Is ‘Good Enough’ Good Enough?

Fast, good, and cheap. Pick two.fastgoodcheap

This is the familiar instruction represented by the project triangle. A project that is of high quality and delivered quickly will be costly. One that is done well with limited resources will likely take time. An inexpensive project delivered quickly will suffer in its execution. Keeping this in mind, compare waterfall with agile.

Waterfall demands a certain level of quality. All of the upfront research and design, as well as the many gates and checkpoints insure that when the product is released, it meets the expectations defined up front. Waterfall projects can be good and fast, or good and cheap, but the underlying notion is good. Now, experience tells us that the definition of ‘good’ can vary greatly on waterfall projects. ‘Good’ can mean that the end users find the product useful and usable, or that the project is predictable, i.e. that the budget is met with the expected scope, or that the target date is hit and the expectations of scope are managed.
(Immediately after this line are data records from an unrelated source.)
-- ==== Sys2Proof/Machine/Custody.lean ====
section
/-! DEFINITION. Commands of the Custody Unit (chapter 14): the faults it takes from the units, the service orders of
CU_SERVICE_CMD, proof picks, the fault ring's read pointer, and the drain of the Tally. -/

namespace Sys2Proof.Machine

/-! ## Faults (R338, R344, R356, R368, R434) -/

/-- Table 14.1: a parity error on a store of a core: BANK 0, SCALE 1, REED 2, FEEDER 3, LOAD 4. A reed tile belongs to
the segment of its number halved. -/
def execCoreParityError (h : Fin 8) (c : Fin 66) (store : Fin 5) (unit : BitVec 6) (s : State) :
    Host.Outcome State Fault Refusal :=
  .next (s.after <| if s.serving then
      s.coreFault h.val c.val 6 (store.val * 2 ^ 56 + unit.toNat) (some (if store.val == 2 then unit.toNat / 2 else unit.toNat)) 3
    else s)

/-- R338: a block that has not drained within BLOCK_LIMIT ACLK cycles; a limit of 0 disables the test. -/
def State.blockLate (s : State) (h c : Nat) : State :=
  let seg := (((s.core h c).blocks.head?).bind (fun b => s.pick? b.pick)).bind (fun p => (p.segs.map (·.1)).head?)
  if s.get CU_CTRL.BLOCK_LIMIT == 0 then s
  else if (s.core h c).service == .proving then s.coreFault h c 7 0 none 5
  else match seg with
    | none => s
    | some i => s.coreFault h c 7 i (some i) 5

/-- R338: BLOCK_TIMEOUT. -/
def execBlockTimeout (h : Fin 8) (c : Fin 66) (s : State) : Host.Outcome State Fault Refusal :=
  .next (s.after <| if s.serving then s.blockLate h.val c.val else s)

/-- R434: REPLAY_ECC_ERROR. -/
def execReplayEccError (h : Fin 8) (bolt : BitVec 32) (row : BitVec 21) (staged : Bool) (s : State) :
    Host.Outcome State Fault Refusal :=
  .next (s.after <| match s.named bolt.toNat (fun b => (b.row? row.toNat).isSome) with
    | none => s
    | some b => match b.row? row.toNat with
      | none => s
      | some r =>
        let there := if staged then (s.harness h.val).stage.any (fun e => e.bolt == b.id && e.row == r.index)
          else b.remote.isNone && r.link == h.val && r.held && !r.spoiled
        if s.serving && there then s.replayEcc h.val b r staged else s)

/-- R368: BOBBIN_ECC_ERROR. -/
def execBobbinEccError (h : Fin 8) (tile : Nat) (s : State) : Host.Outcome State Fault Refusal :=
  .next (s.after <| if s.serving then s.bobbinEcc h.val tile else s)

/-- R356: a parity or consistency check fails on control state of LS 1, SD 2, TM 7, ST 8, SX 9 or CU 11: the engine
fails. -/
def execInternalError (subsystem : BitVec 4) (s : State) : Host.Outcome State Fault Refusal :=
  .next (s.after <| if s.serving && [1, 2, 7, 8, 9, 11].contains subsystem.toNat then
      (s.recordFault { cls := 0x30, source := subsystem.toNat, action := 4, detail := 2 ^ subsystem.toNat }).failEngine
    else s)

/-! ## Service orders (R357, R358, R364) -/

/-- A service order completes. -/
def State.serviceDone (s : State) (code winner : Nat) : State :=
  (s.complete CU_SERVICE_CMD.GO CU_SERVICE_CMD.BUSY CU_SERVICE_CMD.STATUS code).set CU_SERVICE_CMD.WINNER winner

/-- R364: why a RETURN_CORE is refused; 0 where it is not. -/
def State.returnRefusal (s : State) (h c : Nat) : Nat :=
  let k := s.core h c
  if k.service != .retired then 2
  else if k.skewFailed || !s.inService h then 3
  else if s.get CU_CTRL.RETURN_LIMIT ≤ k.returns then 4
  else if s.cust.proofs.any (·.1 == h) then 5
  else 0

/-- R364, R365: a proof pick starts. -/
def State.startProof (s : State) (h c : Nat) : State :=
  let s := s.modCore h c (fun k => { k with service := .proving })
  let s := { s with cust := { s.cust with proofs := s.cust.proofs ++ [(h, c)] } }
  (s.set (CU_PROOF_STATUS.CORE h) c).set (CU_PROOF_STATUS.RESULT h) 0

/-- GO of CU_SERVICE_CMD, a master-3 order; `rival` is an order or a fault of the same cycle that names the same core;
an order identical to one that has taken effect is done (R51). -/
def State.takeService (rival : Option Rival) (s : State) : State :=
  let h := s.get CU_SERVICE_CMD.HARNESS
  let c := s.get CU_SERVICE_CMD.CORE
  let op := s.get CU_SERVICE_CMD.OP
  if 2 < op || (op != 1 && 65 < c) then s.serviceDone 1 0
  else if rival == some .same then s.serviceDone 0 0
  else match defeatedBy 3 rival with
    | some r => s.serviceDone orderRejected (rivalCode r)
    | none =>
      match op with
      | 0 => if (s.core h c).service == .active then (s.retirePending h c).serviceDone 0 0 else s.serviceDone 2 0
      | 1 => if s.inService h then (s.fresh.2.retireHarness h s.fresh.1.toNat).serviceDone 0 0 else s.serviceDone 2 0
      | _ =>
        match s.returnRefusal h c with
        | 0 => (s.startProof h c).serviceDone 0 0
        | code => s.serviceDone code 0

/-- A write of CU_SERVICE_CMD. -/
def State.writeServiceCmd (s : State) (v : W64) (rival : Option Rival := none) : State :=
  s.issue v CU_SERVICE_CMD.GO CU_SERVICE_CMD.BUSY (State.takeService rival)

/-- The word that issues a service order. -/
def serviceWord (op h c : Nat) : W64 :=
  cmdWord [(CU_SERVICE_CMD.GO, 1), (CU_SERVICE_CMD.OP, op), (CU_SERVICE_CMD.HARNESS, h), (CU_SERVICE_CMD.CORE, c)]

/-- R352, R358: RETIRE_CORE. -/
def execRetireCore (h : Fin 8) (c : Fin 66) (rival : Option Rival) (s : State) : Host.Outcome State Fault Refusal :=
  .next (s.after <| s.atPort CU_SERVICE_CMD.GO.off (fun s => s.writeServiceCmd (serviceWord 0 h.val c.val) rival))

/-- R353: RETIRE_HARNESS. -/
def execRetireHarness (h : Fin 8) (s : State) : Host.Outcome State Fault Refusal :=
  .next (s.after <| s.atPort CU_SERVICE_CMD.GO.off (fun s => s.writeServiceCmd (serviceWord 1 h.val 0)))

/-- R364: RETURN_CORE. -/
def execReturnCore (h : Fin 8) (c : Fin 66) (rival : Option Rival) (s : State) : Host.Outcome State Fault Refusal :=
  .next (s.after <| s.atPort CU_SERVICE_CMD.GO.off (fun s => s.writeServiceCmd (serviceWord 2 h.val c.val) rival))

/-- R365: stepping B0's signature of the drained values. -/
def proofSignature : BitVec 32 := 0x6C2E91B4

/-- R365: the RESULT of a proof pick: SKEW 4, PARITY 3, SIGNATURE 2, PASS 1. -/
def proofResult (signature : BitVec 32) (markersOk parityOk : Bool) : Nat :=
  if !markersOk then 4 else if !parityOk then 3 else if signature != proofSignature then 2 else 1

/-- R365, R366: PROOF_PICK_END: the core that passed waits for step 2 of the next boundary. -/
def execProofPickEnd (h : Fin 8) (signature : BitVec 32) (markersOk parityOk : Bool) (s : State) :
    Host.Outcome State Fault Refusal :=
  .next (s.after <| match s.cust.proofs.find? (·.1 == h.val) with
    | none => s
    | some p =>
      if !s.powered then s else
      let s := s.set (CU_PROOF_STATUS.SIGNATURE h.val) signature.toNat
      match proofResult signature markersOk parityOk with
      | 1 => { s.set (CU_PROOF_STATUS.RESULT h.val) 1 with
          cust := { s.cust with proofs := s.cust.proofs.filter (· != p), joins := s.cust.joins ++ [coreKey p.1 p.2] } }
      | r => s.proofFailed p.1 p.2 r)

/-! ## The fault ring and the Tally (R342, R343, R361, R362) -/

/-- R343: FAULT_TAIL_WRITE. -/
def execFaultTailWrite (v : W64) (s : State) : Host.Outcome State Fault Refusal :=
  .next (s.after <| s.atPort CU_FAULT_PTR.TAIL.off (fun s => s.writeFields CU_FAULT_PTR.TAIL.off v))

/-- R362: a write of CU_TALLY_RING, ignored while entries remain unread in the ring. -/
def State.writeTallyRing (s : State) (v : W64) : State :=
  if s.get CU_TALLY_PTR.HEAD != s.get CU_TALLY_PTR.TAIL then s else s.writeFields CU_TALLY_RING.VALID.off v

/-- R362: TALLY_RING_WRITE. -/
def execTallyRingWrite (v : W64) (s : State) : Host.Outcome State Fault Refusal :=
  .next (s.after <| s.atPort CU_TALLY_RING.VALID.off (fun s => s.writeTallyRing v))

/-- R361: size of the ring in entries. -/
def State.tallySize (s : State) : Nat :=
  let n := s.get CU_TALLY_RING.LOG2_ENTRIES
  2 ^ (if 5 ≤ n && n ≤ 20 then n else 5)

/-- R361: entries in the ring, those on their way to it included. -/
def State.tallyRingUsed (s : State) : Nat :=
  (s.get CU_TALLY_PTR.HEAD + s.cust.drainLeft + 2 ^ 21 - s.get CU_TALLY_PTR.TAIL) % 2 ^ 21

/-- R361: can a drain write its next entry to the ring? -/
def State.tallyRoom (s : State) : Bool :=
  s.flag CU_TALLY_RING.VALID && !s.cust.tally.isEmpty && decide (s.tallyRingUsed < s.tallySize)

/-- R361: a drain with nothing on its way stops once the buffer is empty, or the ring full or not valid. -/
def State.tallyStop (s : State) : State :=
  if s.tallyRoom || s.cust.drainLeft != 0 then s
  else { s.set CU_TALLY_CTRL.DRAIN 0 with cust := { s.cust with draining := false } }

/-- R361: a drain starts. -/
def State.startTallyDrain (s : State) : State := ({ s with cust := { s.cust with draining := true } }).tallyStop

/-- A write of CU_TALLY_CTRL. -/
def State.writeTallyCtrl (s : State) (v : W64) : State :=
  let s := s.writeFields CU_TALLY_CTRL.DRAIN.off v
  if bitOf v.toNat 63 then s.startTallyDrain else s

/-- R361: TALLY_DRAIN. -/
def execTallyDrain (s : State) : Host.Outcome State Fault Refusal :=
  .next (s.after <| s.atPort CU_TALLY_CTRL.DRAIN.off (fun s => s.writeTallyCtrl
    (cmdWord [(CU_TALLY_CTRL.DRAIN, 1), (CU_TALLY_CTRL.AUTO_MARK, s.get CU_TALLY_CTRL.AUTO_MARK)])))

/-- R361: the next entry of a drain goes out as an engine write, once the one before has been accepted. -/
def State.tallyNext (s : State) : State :=
  if !s.cust.draining || s.tiers.writes.any (·.source == 11) then s
  else if !s.tallyRoom then s.tallyStop
  else match s.cust.tally with
    | [] => s
    | e :: rest =>
      let i := (s.get CU_TALLY_PTR.HEAD + s.cust.drainLeft) % s.tallySize
      let s := { s with cust := { s.cust with tally := rest, drainLeft := s.cust.drainLeft + 1 } }
      s.queueWrite 11 none (s.get CU_TALLY_RING.BASE * 2 ^ 21 + 32 * i) (e.words.flatMap (fun w => toLe 8 w.toNat))

/-- R361: TALLY_ENTRY_WRITE. -/
def execTallyEntryWrite (s : State) : Host.Outcome State Fault Refusal :=
  .next (s.after <| if s.powered then s.tallyNext else s)

end Sys2Proof.Machine
end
I’m sure each of you has experienced many variations on what stakeholders consider ‘good’.

Agile chooses fast and cheap. Sprints are short and teams are small. There are many good reasons for this. They are well documented elsewhere, and include getting working software to users faster, being able to address high priority problems quickly, and abandoning features with little value. With this approach, the mantra for each sprint is ‘good enough’. When choosing fast and cheap, what is sacrificed will be quality. At least initially, this may be true, but agile counters this by adding many revisions following quickly on the heels of an initial release. Problems can be quickly identified and fixed in the next release, which may be as little as two weeks away.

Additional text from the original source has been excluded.